--- Task item ---
When you reach the line in the data below that contains "have hstep := (step_tx_request", please start repeating lines exactly, and stop after the line that contains "And.left And.left) hrest", repeating nothing else.
##### Recorded data
/-- A step from TX writes the latched request frame (R172). -/
theorem step_tx_request {s : State} {k : Kind} {r : Request} (hp : s.powerOn = false) (hq : s.seq = .tx)
    (hw : r.wf = true) (hf : txBytes s = some (enc r.addr k r.cat r.payload)) :
    step s = chanWrite (enc r.addr k r.cat r.payload) s := by
  obtain ⟨i, hi, hexec⟩ := decodeRequest_enc r.addr k r.cat (of_decide_eq_true hw)
  rw [step_tx hp hq hf hi, hexec, transmit_tx _ hq]

theorem Channel.legal.write_progress {c : Channel} (hc : c.legal) (n : Nat) {s : State} (h : Inv s) (hq : s.seq = .tx)
    (hp : s.powerOn = false) (hs : s.script = []) : ∃ t, step (c.serve n s) = .next t ∧ Progress s t := by
  obtain ⟨k, r, hw, hf⟩ := h.txRequest hq
  have hserve := serve_write c n hs (by rw [asks_tx hq, hf]; rfl)
  obtain ⟨t, ht⟩ := chanWrite_answers (s := c.serve n s) (by rw [hserve]) (hc.1 n (enc r.addr k r.cat r.payload))
  rw [hserve] at ht ⊢
  have hstep := (step_tx_request (s := { s with script := [c.onWrite n _] }) hp hq hw hf).trans ht
  obtain ⟨hone, hseq⟩ := chanWrite_moves ht
  obtain ⟨a, ha⟩ := hone.script
  refine ⟨t, hstep, step_inv (h.of_agents _ _ _ _ _ _ _ _) hstep, hone.powerOn.trans hp, ?_, ?_⟩
  · exact (List.cons.inj ha).2.symm
  · apply patience_lt_of_rank_lt
    rcases hseq with ht | ht <;> rw [hq, ht] <;> decide

/-! ## A turn without a read (R142, R147) -/

/-- A held frame has a meaning in every receive state (R140, R173, R175). -/
theorem step_held_frame_answers {s : State} {g rest : List Byte} (hq : s.seq.receiving = true) (hp : s.powerOn = false)
    (hh : holds s (g ++ Config.term :: rest)) (hg : Config.term ∉ g) : ∃ t, step s = .next t := by
  have hturn := nextFrameTurn_frame hh hg
  by_cases hx : s.seq = .rxf
  · exact ⟨_, step_frame_rxf hp hx hturn hx⟩
  · have hr := exchange_of_receiving hq hx
    obtain hl | hl := Nat.lt_or_ge (g ++ [Config.term]).length 3
    · exact ⟨_, step_frame_short hp hr hturn rfl hl⟩
    · have hcap : g.length ≤ 15 := by
        have := hh.1
        rw [List.length_append, List.length_cons, Config.bufCap] at this
        omega
      obtain ⟨ty, r, hd, -⟩ := decodeReply_frame hg (by simpa using hl) hcap
      exact ⟨_, (step_frame_reply hp hr hturn rfl hl hd).trans (exec_replyRow_exchange ty r hr)⟩

/-- A step of a busy block that makes no transaction is progress. -/
theorem progress_of_delivers {s t : State} (h : Inv s) (hp : s.powerOn = false) (hs : s.script = [])
    (hstep : step s = .next t) (hrest : ¬ atRest s) (hasks : asks s = none) (hq : s.seq ≠ .tx) : Progress s t := by
  have hmove := step_moves hp hstep
  have hpow := hmove.powerOn.trans hp
  cases hmove with
  | waits _ hend =>
    rcases hend with ⟨-, hr⟩ | ⟨-, -, hr⟩
    · exact absurd hr hrest
    · rw [hasks] at hr
      cases hr
  | issues w rest _ _ hseq => exact absurd (hseq.imp And.left And.left) hrest
  | writes f htx => exact absurd htx hq
  | delivers hr hsame hseq =>
    refine ⟨step_inv h hstep, hpow, hsame.script.trans hs, patience_lt_of_rank_lt ?_⟩
    rcases hseq with ht | ⟨hq1, ht⟩
    · rw [ht]
      exact rank_pos_of_not_atRest hrest
    · rw [hq1, ht]
      decide
  | reads bs _ _ _ hone =>
    obtain ⟨a, ha⟩ := hone.script
    rw [hs] at ha
    cases ha

/-! ## A read and its answer (R143 to R149) -/

/-- SR is collecting a frame that is not there yet, with room for more (R143). -/
structure Collecting (s : State) (h : List Byte) : Prop where
  receiving : s.seq.receiving = true
  powerOn : s.powerOn = false
  holds : holds s h
  noTerm : Config.term ∉ h
  room : h.length < Config.bufCap

theorem Collecting.asks {s : State} {h : List Byte} (hc : Collecting s h) :
    asks s = some (.read (Config.bufCap - s.rxCnt)) := by
  rw [asks_receiving hc.receiving hc.holds, if_neg]
  rw [hc.holds.2.2]
  exact not_or.2 ⟨hc.noTerm, hc.room.ne⟩

theorem Collecting.not_atRest {s : State} {h : List Byte} (hc : Collecting s h) : ¬ atRest s := by
  intro hr
  have hasks := hc.asks
  rw [asks_rest hr] at hasks
  cases hasks

/-- The channel's part and the record are not what SR collects. -/
theorem Collecting.of_channel {s : State} {h : List Byte} (hc : Collecting s h) (script : List ChanAnswer)
    (issued : List ChanTxn) : Collecting { s with script := script, issued := issued } h :=
  ⟨hc.receiving, hc.powerOn, holds_congr hc.holds rfl rfl, hc.noTerm, hc.room⟩

theorem Collecting.step_eq {s : State} {h : List Byte} (hc : Collecting s h) : step s = chanRead s :=
  step_read hc.receiving hc.powerOn hc.holds hc.noTerm hc.room
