-- ==== Sys2Proof/Machine/Arithmetic.lean ====
section
/-! DEFINITION. ADD, ADDI, SUB, SUBI (40_arithmetic.md). PC has been advanced by the fetch phase;
both sources are read before the destination is written (10_state.md R122). -/

namespace Sys2Proof.Machine

/-- ADD: `x[rd] <- x[rs1] +_16 x[rs2]`; Z, N, C (R211). -/
def execAdd (rd rs1 rs2 : Reg) (s : State) : Outcome :=
  let a := readReg s rs1
  let b := readReg s rs2
  .next (writeResult s rd (sumOf a b) (assignZNC s.flags a b))

/-- ADDI: `x[rd] <- x[rd] +_16 sext_16(imm9)`; Z, N (R212). -/
def execAddi (rd : Reg) (imm : Int) (s : State) : Outcome :=
  let r := sumOf (readReg s rd) (immWord imm)
  .next (writeResult s rd r (assignZN s.flags r))

/-- SUB: `x[rd] <- x[rs1] -_16 x[rs2]`; Z, N (R213). -/
def execSub (rd rs1 rs2 : Reg) (s : State) : Outcome :=
  let r := differenceOf (readReg s rs1) (readReg s rs2)
  .next (writeResult s rd r (assignZN s.flags r))

/-- SUBI: `x[rd] <- x[rd] -_16 sext_16(imm9)`; Z, N (R214). -/
def execSubi (rd : Reg) (imm : Int) (s : State) : Outcome :=
  let r := differenceOf (readReg s rd) (immWord imm)
  .next (writeResult s rd r (assignZN s.flags r))

end Sys2Proof.Machine
end

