-- ==== Sys2Proof/Machine/ControlFlow.lean ====
section
/-! DEFINITION. BRANCH, BEQ, BNE, BLT (43_control_flow.md). PC already holds the address of the
branch plus 2. An odd target is written as computed; the next fetch faults (R262). -/

namespace Sys2Proof.Machine

/-- `PC <- PC +_16 sext_16(off12)` when the condition holds, else nothing. -/
def branchIf (taken : Bool) (off : Int) (s : State) : Outcome :=
  .next (if taken then { s with pc := branchTarget s.pc off } else s)

/-- BRANCH: always taken (R263). -/
def execBranch (off : Int) (s : State) : Outcome := branchIf true off s

/-- BEQ: taken when Z = 1 (R264). -/
def execBeq (off : Int) (s : State) : Outcome := branchIf (takenEq s.flags) off s

/-- BNE: taken when Z = 0 (R265). -/
def execBne (off : Int) (s : State) : Outcome := branchIf (takenNe s.flags) off s

/-- BLT: taken when N = 1 (R266). -/
def execBlt (off : Int) (s : State) : Outcome := branchIf (takenLt s.flags) off s

end Sys2Proof.Machine
end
##########
--- Answer ---
  have hstep := (step_tx_request (s := { s with script := [c.onWrite n _] }) hp hq hw hf).trans ht
  obtain ⟨hone, hseq⟩ := chanWrite_moves ht
  obtain ⟨a, ha⟩ := hone.script
  refine ⟨t, hstep, step_inv (h.of_agents _ _ _ _ _ _ _ _) hstep, hone.powerOn.trans hp, ?_, ?_⟩
  · exact (List.cons.inj ha).2.symm
  · apply patience_lt_of_rank_lt
    rcases hseq with ht | ht <;> rw [hq, ht] <;> decide

/-! ## A turn without a read (R142, R147) -/

/-- A held frame has a meaning in every receive state (R140, R173, R175). -/
theorem step_held_frame_answers {s : State} {g rest : List Byte} (hq : s.seq.receiving = true) (hp : s.powerOn = false)
    (hh : holds s (g ++ Config.term :: rest)) (hg : Config.term ∉ g) : ∃ t, step s = .next t := by
  have hturn := nextFrameTurn_frame hh hg
  by_cases hx : s.seq = .rxf
  · exact ⟨_, step_frame_rxf hp hx hturn hx⟩
  · have hr := exchange_of_receiving hq hx
    obtain hl | hl := Nat.lt_or_ge (g ++ [Config.term]).length 3
    · exact ⟨_, step_frame_short hp hr hturn rfl hl⟩
    · have hcap : g.length ≤ 15 := by
        have := hh.1
        rw [List.length_append, List.length_cons, Config.bufCap] at this
        omega
      obtain ⟨ty, r, hd, -⟩ := decodeReply_frame hg (by simpa using hl) hcap
      exact ⟨_, (step_frame_reply hp hr hturn rfl hl hd).trans (exec_replyRow_exchange ty r hr)⟩

/-- A step of a busy block that makes no transaction is progress. -/
theorem progress_of_delivers {s t : State} (h : Inv s) (hp : s.powerOn = false) (hs : s.script = [])
    (hstep : step s = .next t) (hrest : ¬ atRest s) (hasks : asks s = none) (hq : s.seq ≠ .tx) : Progress s t := by
  have hmove := step_moves hp hstep
  have hpow := hmove.powerOn.trans hp
  cases hmove with
  | waits _ hend =>
    rcases hend with ⟨-, hr⟩ | ⟨-, -, hr⟩
    · exact absurd hr hrest
    · rw [hasks] at hr
      cases hr
  | issues w rest _ _ hseq => exact absurd (hseq.imp And.left And.left) hrest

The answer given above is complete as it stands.